Independence Day Thoughts

The oppressive heat may quell much of our Independence Day activities this year, but it gives us more time to reflect on the meaning of this holiday.  The wave of government intrusion into our individual lives is now close enough that many of us on the beach front can recognize it for the destructive tsunami that it is. Just like those waves, it is both broad and tall in scope, hitting us across a vast expanse of our everyday lives. It will be no less destructive in its slow steady overwhelming of everything in its path.

A child born into our country now is more likely to grow up believing that they are weak and incapable of achieving the adulthood many of us have known. The story of Julia is said to be their future. They will believe they come from cruel and greedy stock because their school will only teach about the impact of European invasion on the native peoples of the Americas when they learn  about the founding of this country.  If they learn about the religious persecution of the Puritans at all, it will be an abstract discussion.  They will have limited ability to understand a people who were desperate to escape a king and country, whose clergy had been bought by the monarchy, who therefore ruled virtually every aspect of the Puritans' lives.

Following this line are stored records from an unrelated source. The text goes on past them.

@[simp] theorem State.emit_pending (s : State) (o : Output) : (s.emit o).pending = s.pending := rfl
@[simp] theorem State.emit_free (s : State) (o : Output) : (s.emit o).free = s.free := rfl
@[simp] theorem State.emit_regs (s : State) (o : Output) : (s.emit o).regs = s.regs := rfl
@[simp] theorem State.emit_eff (s : State) (o : Output) : (s.emit o).eff = s.eff := rfl
@[simp] theorem State.emit_counts (s : State) (o : Output) : (s.emit o).counts = s.counts := rfl
@[simp] theorem State.emit_merged (s : State) (o : Output) : (s.emit o).merged = s.merged := rfl
@[simp] theorem State.emit_ft (s : State) (o : Output) : (s.emit o).ft = s.ft := rfl
@[simp] theorem State.emit_ports (s : State) (o : Output) : (s.emit o).ports = s.ports := rfl
@[simp] theorem State.emit_ctxs (s : State) (o : Output) : (s.emit o).ctxs = s.ctxs := rfl
@[simp] theorem State.emit_owner (s : State) (o : Output) : (s.emit o).owner = s.owner := rfl
@[simp] theorem State.emit_srcTab (s : State) (o : Output) : (s.emit o).srcTab = s.srcTab := rfl
@[simp] theorem State.emit_srcStaged (s : State) (o : Output) : (s.emit o).srcStaged = s.srcStaged := rfl
@[simp] theorem State.emit_srcDue (s : State) (o : Output) : (s.emit o).srcDue = s.srcDue := rfl
@[simp] theorem State.emit_srcGen (s : State) (o : Output) : (s.emit o).srcGen = s.srcGen := rfl
@[simp] theorem State.emit_sbCtx (s : State) (o : Output) : (s.emit o).sbCtx = s.sbCtx := rfl
@[simp] theorem State.emit_eids (s : State) (o : Output) : (s.emit o).eids = s.eids := rfl
@[simp] theorem State.emit_extents (s : State) (o : Output) : (s.emit o).extents = s.extents := rfl
@[simp] theorem State.emit_objects (s : State) (o : Output) : (s.emit o).objects = s.objects := rfl
@[simp] theorem State.emit_contents (s : State) (o : Output) : (s.emit o).contents = s.contents := rfl
@[simp] theorem State.emit_nextContent (s : State) (o : Output) : (s.emit o).nextContent = s.nextContent := rfl
@[simp] theorem State.emit_pages (s : State) (o : Output) : (s.emit o).pages = s.pages := rfl
@[simp] theorem State.emit_frames (s : State) (o : Output) : (s.emit o).frames = s.frames := rfl
@[simp] theorem State.emit_light (s : State) (o : Output) : (s.emit o).light = s.light := rfl
@[simp] theorem State.emit_unitsUsed (s : State) (o : Output) : (s.emit o).unitsUsed = s.unitsUsed := rfl
@[simp] theorem State.emit_recSeq (s : State) (o : Output) : (s.emit o).recSeq = s.recSeq := rfl
@[simp] theorem State.emit_flashLow (s : State) (o : Output) : (s.emit o).flashLow = s.flashLow := rfl
@[simp] theorem State.emit_pressed (s : State) (o : Output) : (s.emit o).pressed = s.pressed := rfl
@[simp] theorem State.emit_pins (s : State) (o : Output) : (s.emit o).pins = s.pins := rfl
@[simp] theorem State.emit_scheduled (s : State) (o : Output) : (s.emit o).scheduled = s.scheduled := rfl
@[simp] theorem State.emit_moveSeq (s : State) (o : Output) : (s.emit o).moveSeq = s.moveSeq := rfl
@[simp] theorem State.emit_views (s : State) (o : Output) : (s.emit o).views = s.views := rfl
@[simp] theorem State.emit_nextView (s : State) (o : Output) : (s.emit o).nextView = s.nextView := rfl
@[simp] theorem State.emit_windows (s : State) (o : Output) : (s.emit o).windows = s.windows := rfl
@[simp] theorem State.emit_nextWindow (s : State) (o : Output) : (s.emit o).nextWindow = s.nextWindow := rfl
@[simp] theorem State.emit_directory (s : State) (o : Output) : (s.emit o).directory = s.directory := rfl
@[simp] theorem State.emit_dirSeq (s : State) (o : Output) : (s.emit o).dirSeq = s.dirSeq := rfl
@[simp] theorem State.emit_eager (s : State) (o : Output) : (s.emit o).eager = s.eager := rfl
@[simp] theorem State.emit_windowDirty (s : State) (o : Output) : (s.emit o).windowDirty = s.windowDirty := rfl
@[simp] theorem State.emit_waits (s : State) (o : Output) : (s.emit o).waits = s.waits := rfl
@[simp] theorem State.emit_orders (s : State) (o : Output) : (s.emit o).orders = s.orders := rfl
@[simp] theorem State.emit_dram (s : State) (o : Output) : (s.emit o).dram = s.dram := rfl
@[simp] theorem State.emit_poison (s : State) (o : Output) : (s.emit o).poison = s.poison := rfl
@[simp] theorem State.emit_hint (s : State) (o : Output) : (s.emit o).hint = s.hint := rfl
@[simp] theorem State.emit_badCode (s : State) (o : Output) : (s.emit o).badCode = s.badCode := rfl
@[simp] theorem State.emit_seals (s : State) (o : Output) : (s.emit o).seals = s.seals := rfl
@[simp] theorem State.emit_cellErr (s : State) (o : Output) : (s.emit o).cellErr = s.cellErr := rfl
@[simp] theorem State.emit_steer (s : State) (o : Output) : (s.emit o).steer = s.steer := rfl
@[simp] theorem State.emit_chans (s : State) (o : Output) : (s.emit o).chans = s.chans := rfl
@[simp] theorem State.emit_stackSt (s : State) (o : Output) : (s.emit o).stackSt = s.stackSt := rfl
@[simp] theorem State.emit_lastErr (s : State) (o : Output) : (s.emit o).lastErr = s.lastErr := rfl
@[simp] theorem State.emit_patterns (s : State) (o : Output) : (s.emit o).patterns = s.patterns := rfl
@[simp] theorem State.emit_nextPattern (s : State) (o : Output) : (s.emit o).nextPattern = s.nextPattern := rfl
@[simp] theorem State.emit_bindings (s : State) (o : Output) : (s.emit o).bindings = s.bindings := rfl
@[simp] theorem State.emit_nextBinding (s : State) (o : Output) : (s.emit o).nextBinding = s.nextBinding := rfl
@[simp] theorem State.emit_cues (s : State) (o : Output) : (s.emit o).cues = s.cues := rfl
@[simp] theorem State.emit_nextCue (s : State) (o : Output) : (s.emit o).nextCue = s.nextCue := rfl
@[simp] theorem State.emit_epoch (s : State) (o : Output) : (s.emit o).epoch = s.epoch := rfl
@[simp] theorem State.emit_cores (s : State) (o : Output) : (s.emit o).cores = s.cores := rfl
@[simp] theorem State.emit_msgs (s : State) (o : Output) : (s.emit o).msgs = s.msgs := rfl
@[simp] theorem State.emit_nextMsg (s : State) (o : Output) : (s.emit o).nextMsg = s.nextMsg := rfl
@[simp] theorem State.emit_reds (s : State) (o : Output) : (s.emit o).reds = s.reds := rfl
@[simp] theorem State.emit_redDone (s : State) (o : Output) : (s.emit o).redDone = s.redDone := rfl
@[simp] theorem State.emit_stale (s : State) (o : Output) : (s.emit o).stale = s.stale := rfl
@[simp] theorem State.emit_chanCodec (s : State) (o : Output) : (s.emit o).chanCodec = s.chanCodec := rfl
@[simp] theorem State.emit_nextChan (s : State) (o : Output) : (s.emit o).nextChan = s.nextChan := rfl
@[simp] theorem State.emit_upstream (s : State) (o : Output) : (s.emit o).upstream = s.upstream := rfl
@[simp] theorem State.emit_nmWaits (s : State) (o : Output) : (s.emit o).nmWaits = s.nmWaits := rfl
@[simp] theorem State.emit_bays (s : State) (o : Output) : (s.emit o).bays = s.bays := rfl
@[simp] theorem State.emit_walk (s : State) (o : Output) : (s.emit o).walk = s.walk := rfl
@[simp] theorem State.emit_vacated (s : State) (o : Output) : (s.emit o).vacated = s.vacated := rfl
@[simp] theorem State.emit_stripes (s : State) (o : Output) : (s.emit o).stripes = s.stripes := rfl
@[simp] theorem State.emit_nextStripe (s : State) (o : Output) : (s.emit o).nextStripe = s.nextStripe := rfl
@[simp] theorem State.emit_broken (s : State) (o : Output) : (s.emit o).broken = s.broken := rfl
@[simp] theorem State.emit_linkArbs (s : State) (o : Output) : (s.emit o).linkArbs = s.linkArbs := rfl
@[simp] theorem State.emit_ledger (s : State) (o : Output) : (s.emit o).ledger = s.ledger := rfl
@[simp] theorem State.emit_ledgerNext (s : State) (o : Output) : (s.emit o).ledgerNext = s.ledgerNext := rfl
@[simp] theorem State.emit_shrunk (s : State) (o : Output) : (s.emit o).shrunk = s.shrunk := rfl
@[simp] theorem State.emit_shrunkAt (s : State) (o : Output) : (s.emit o).shrunkAt = s.shrunkAt := rfl
@[simp] theorem State.emit_recompute (s : State) (o : Output) : (s.emit o).recompute = s.recompute := rfl
@[simp] theorem State.emit_keys (s : State) (o : Output) : (s.emit o).keys = s.keys := rfl
@[simp] theorem State.emit_keks (s : State) (o : Output) : (s.emit o).keks = s.keks := rfl
@[simp] theorem State.emit_ide (s : State) (o : Output) : (s.emit o).ide = s.ide := rfl
@[simp] theorem State.emit_fwStore (s : State) (o : Output) : (s.emit o).fwStore = s.fwStore := rfl
@[simp] theorem State.emit_fwBad (s : State) (o : Output) : (s.emit o).fwBad = s.fwBad := rfl
@[simp] theorem State.emit_fwRun (s : State) (o : Output) : (s.emit o).fwRun = s.fwRun := rfl
@[simp] theorem State.emit_fwXfer (s : State) (o : Output) : (s.emit o).fwXfer = s.fwXfer := rfl
@[simp] theorem State.emit_fwWrite (s : State) (o : Output) : (s.emit o).fwWrite = s.fwWrite := rfl
@[simp] theorem State.emit_svnFloor (s : State) (o : Output) : (s.emit o).svnFloor = s.svnFloor := rfl
@[simp] theorem State.emit_revoked (s : State) (o : Output) : (s.emit o).revoked = s.revoked := rfl
@[simp] theorem State.emit_spdm (s : State) (o : Output) : (s.emit o).spdm = s.spdm := rfl
@[simp] theorem State.emit_signQueue (s : State) (o : Output) : (s.emit o).signQueue = s.signQueue := rfl
@[simp] theorem State.emit_aliasReady (s : State) (o : Output) : (s.emit o).aliasReady = s.aliasReady := rfl
@[simp] theorem State.emit_pw (s : State) (o : Output) : (s.emit o).pw = s.pw := rfl
@[simp] theorem State.emit_rv (s : State) (o : Output) : (s.emit o).rv = s.rv := rfl
@[simp] theorem State.emit_lockWaits (s : State) (o : Output) : (s.emit o).lockWaits = s.lockWaits := rfl
@[simp] theorem State.emit_pubs (s : State) (o : Output) : (s.emit o).pubs = s.pubs := rfl
@[simp] theorem State.emit_faultPin (s : State) (o : Output) : (s.emit o).faultPin = s.faultPin := rfl
@[simp] theorem State.emit_thermPin (s : State) (o : Output) : (s.emit o).thermPin = s.thermPin := rfl
@[simp] theorem State.emit_baySafe (s : State) (o : Output) : (s.emit o).baySafe = s.baySafe := rfl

Though the Puritans had been taught to read and were quite capable of doing it, they were forbidden by law from owning bibles written in English. That would have allowed them to see the holy scripture for themselves and their government knew the danger of allowing them interpret those words themselves. The clergy and King hid this fear under the guise that the people were not smart enough or strong enough to receive the word of God directly and thus needed an intermediary to act on their behalf, to take those confusing words, that spoke about concepts like personal obligation to increase one's talents, and make them understandable. Thus the Puritans were not allowed to practice their faith as they read it in the bible.

Today's child has little understanding of what religious freedom meant to the Puritans. Our children have had religion stripped from their lives. It has become taboo in the public square and the public school. Those who are lucky enough to belong to more devout families are being forced to compartmentalize their religion into some separate area that has little connection to their day to day living.  They live, as Nancy Pelosi said, doing their religion "on Sunday, in church." If they hear the Purtians were not allowed to practice their religion it is easy for today's child to mistakenly envy those children as being free from having to attend church once a week. It sounds more like a reward than a punishment.

To the Puritans, religion was no less necessary for living than food and shelter. It was wholly integrated into their lives. They were truly thankful for the food they managed to scrounge for a meal and bent their heads in honest grateful prayer before they ate it. If they managed to survive the latest onslaught of bacteria or viral infection it surely was by the grace of God. Relief from the elements was a blessing, not something available at the push of a button. Their life, their liberty came from their Creator and their religion was therefore a part of their very existence.

We need only look at sermons by ministers like Jeremiah Wright and other black liberation theologians to see what life could be like under a system where the clergy has all the power to read and interpret the bible for the congregation. And when those who are supposed to be the shepherds of our faith are also compelled to legitimize the  latest government action in their sermons, the distortion of the wisdom of the bible is epic.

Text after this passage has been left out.